@[simp] theorem State.modCtx_now (s : State) (c : CoreId) (n : CtxId) (g : Ctx → Ctx) : (s.modCtx c n g).now = s.now := rfl
@[simp] theorem State.modCtx_phase (s : State) (c : CoreId) (n : CtxId) (g : Ctx → Ctx) : (s.modCtx c n g).phase = s.phase := rfl
@[simp] theorem State.modCtx_focus (s : State) (c : CoreId) (n : CtxId) (g : Ctx → Ctx) : (s.modCtx c n g).focus = s.focus := rfl
@[simp] theorem State.modCtx_todo (s : State) (c : CoreId) (n : CtxId) (g : Ctx → Ctx) : (s.modCtx c n g).todo = s.todo := rfl
@[simp] theorem State.modCtx_freeCtr (s : State) (c : CoreId) (n : CtxId) (g : Ctx → Ctx) : (s.modCtx c n g).freeCtr = s.freeCtr := rfl
@[simp] theorem State.modCtx_dies (s : State) (c : CoreId) (n : CtxId) (g : Ctx → Ctx) : (s.modCtx c n g).dies = s.dies := rfl
@[simp] theorem State.modCtx_mem (s : State) (c : CoreId) (n : CtxId) (g : Ctx → Ctx) : (s.modCtx c n g).mem = s.mem := rfl
@[simp] theorem State.modCtx_hostMem (s : State) (c : CoreId) (n : CtxId) (g : Ctx → Ctx) : (s.modCtx c n g).hostMem = s.hostMem := rfl
@[simp] theorem State.modCtx_tags (s : State) (c : CoreId) (n : CtxId) (g : Ctx → Ctx) : (s.modCtx c n g).tags = s.tags := rfl
@[simp] theorem State.modCtx_poison (s : State) (c : CoreId) (n : CtxId) (g : Ctx → Ctx) : (s.modCtx c n g).poison = s.poison := rfl
@[simp] theorem State.modCtx_scrambled (s : State) (c : CoreId) (n : CtxId) (g : Ctx → Ctx) : (s.modCtx c n g).scrambled = s.scrambled := rfl
@[simp] theorem State.modCtx_weak (s : State) (c : CoreId) (n : CtxId) (g : Ctx → Ctx) : (s.modCtx c n g).weak = s.weak := rfl
@[simp] theorem State.modCtx_skips (s : State) (c : CoreId) (n : CtxId) (g : Ctx → Ctx) : (s.modCtx c n g).skips = s.skips := rfl
@[simp] theorem State.modCtx_homeQ (s : State) (c : CoreId) (n : CtxId) (g : Ctx → Ctx) : (s.modCtx c n g).homeQ = s.homeQ := rfl
@[simp] theorem State.modCtx_farW (s : State) (c : CoreId) (n : CtxId) (g : Ctx → Ctx) : (s.modCtx c n g).farW = s.farW := rfl
@[simp] theorem State.modCtx_replies (s : State) (c : CoreId) (n : CtxId) (g : Ctx → Ctx) : (s.modCtx c n g).replies = s.replies := rfl
@[simp] theorem State.modCtx_shadows (s : State) (c : CoreId) (n : CtxId) (g : Ctx → Ctx) : (s.modCtx c n g).shadows = s.shadows := rfl
@[simp] theorem State.modCtx_stamps (s : State) (c : CoreId) (n : CtxId) (g : Ctx → Ctx) : (s.modCtx c n g).stamps = s.stamps := rfl
@[simp] theorem State.modCtx_vfs (s : State) (c : CoreId) (n : CtxId) (g : Ctx → Ctx) : (s.modCtx c n g).vfs = s.vfs := rfl
@[simp] theorem State.modCtx_bsinv (s : State) (c : CoreId) (n : CtxId) (g : Ctx → Ctx) : (s.modCtx c n g).bsinv = s.bsinv := rfl
@[simp] theorem State.modCtx_launches (s : State) (c : CoreId) (n : CtxId) (g : Ctx → Ctx) : (s.modCtx c n g).launches = s.launches := rfl
@[simp] theorem State.modCtx_images (s : State) (c : CoreId) (n : CtxId) (g : Ctx → Ctx) : (s.modCtx c n g).images = s.images := rfl
@[simp] theorem State.modCtx_lastPart (s : State) (c : CoreId) (n : CtxId) (g : Ctx → Ctx) : (s.modCtx c n g).lastPart = s.lastPart := rfl
@[simp] theorem State.modCtx_selectDue (s : State) (c : CoreId) (n : CtxId) (g : Ctx → Ctx) : (s.modCtx c n g).selectDue = s.selectDue := rfl
@[simp] theorem State.modCtx_inputs (s : State) (c : CoreId) (n : CtxId) (g : Ctx → Ctx) : (s.modCtx c n g).inputs = s.inputs := rfl
@[simp] theorem State.modCtx_outbox (s : State) (c : CoreId) (n : CtxId) (g : Ctx → Ctx) : (s.modCtx c n g).outbox = s.outbox := rfl
@[simp] theorem State.modCtx_pf (s : State) (c : CoreId) (n : CtxId) (g : Ctx → Ctx) : (s.modCtx c n g).pf = s.pf := rfl
@[simp] theorem State.modCtx_ports (s : State) (c : CoreId) (n : CtxId) (g : Ctx → Ctx) : (s.modCtx c n g).ports = s.ports := rfl
@[simp] theorem State.modCtx_wire (s : State) (c : CoreId) (n : CtxId) (g : Ctx → Ctx) : (s.modCtx c n g).wire = s.wire := rfl
@[simp] theorem State.modCtx_away (s : State) (c : CoreId) (n : CtxId) (g : Ctx → Ctx) : (s.modCtx c n g).away = s.away := rfl
@[simp] theorem State.modCtx_sensors (s : State) (c : CoreId) (n : CtxId) (g : Ctx → Ctx) : (s.modCtx c n g).sensors = s.sensors := rfl
@[simp] theorem State.modCtx_parked (s : State) (c : CoreId) (n : CtxId) (g : Ctx → Ctx) : (s.modCtx c n g).parked = s.parked := rfl
@[simp] theorem State.modCtx_endCount (s : State) (c : CoreId) (n : CtxId) (g : Ctx → Ctx) : (s.modCtx c n g).endCount = s.endCount := rfl
@[simp] theorem State.modCtx_nextKey (s : State) (c : CoreId) (n : CtxId) (g : Ctx → Ctx) : (s.modCtx c n g).nextKey = s.nextKey := rfl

**TASK REQUIREMENTS**
Give back exactly the lines above starting at the line where "s.farW := rfl" appears and ending at the line where "s.shadows := rfl" appears, both included, with no other lines.

**EXERCISE SOLUTION**
@[simp] theorem State.modCtx_farW (s : State) (c : CoreId) (n : CtxId) (g : Ctx → Ctx) : (s.modCtx c n g).farW = s.farW := rfl
@[simp] theorem State.modCtx_replies (s : State) (c : CoreId) (n : CtxId) (g : Ctx → Ctx) : (s.modCtx c n g).replies = s.replies := rfl
@[simp] theorem State.modCtx_shadows (s : State) (c : CoreId) (n : CtxId) (g : Ctx → Ctx) : (s.modCtx c n g).shadows = s.shadows := rfl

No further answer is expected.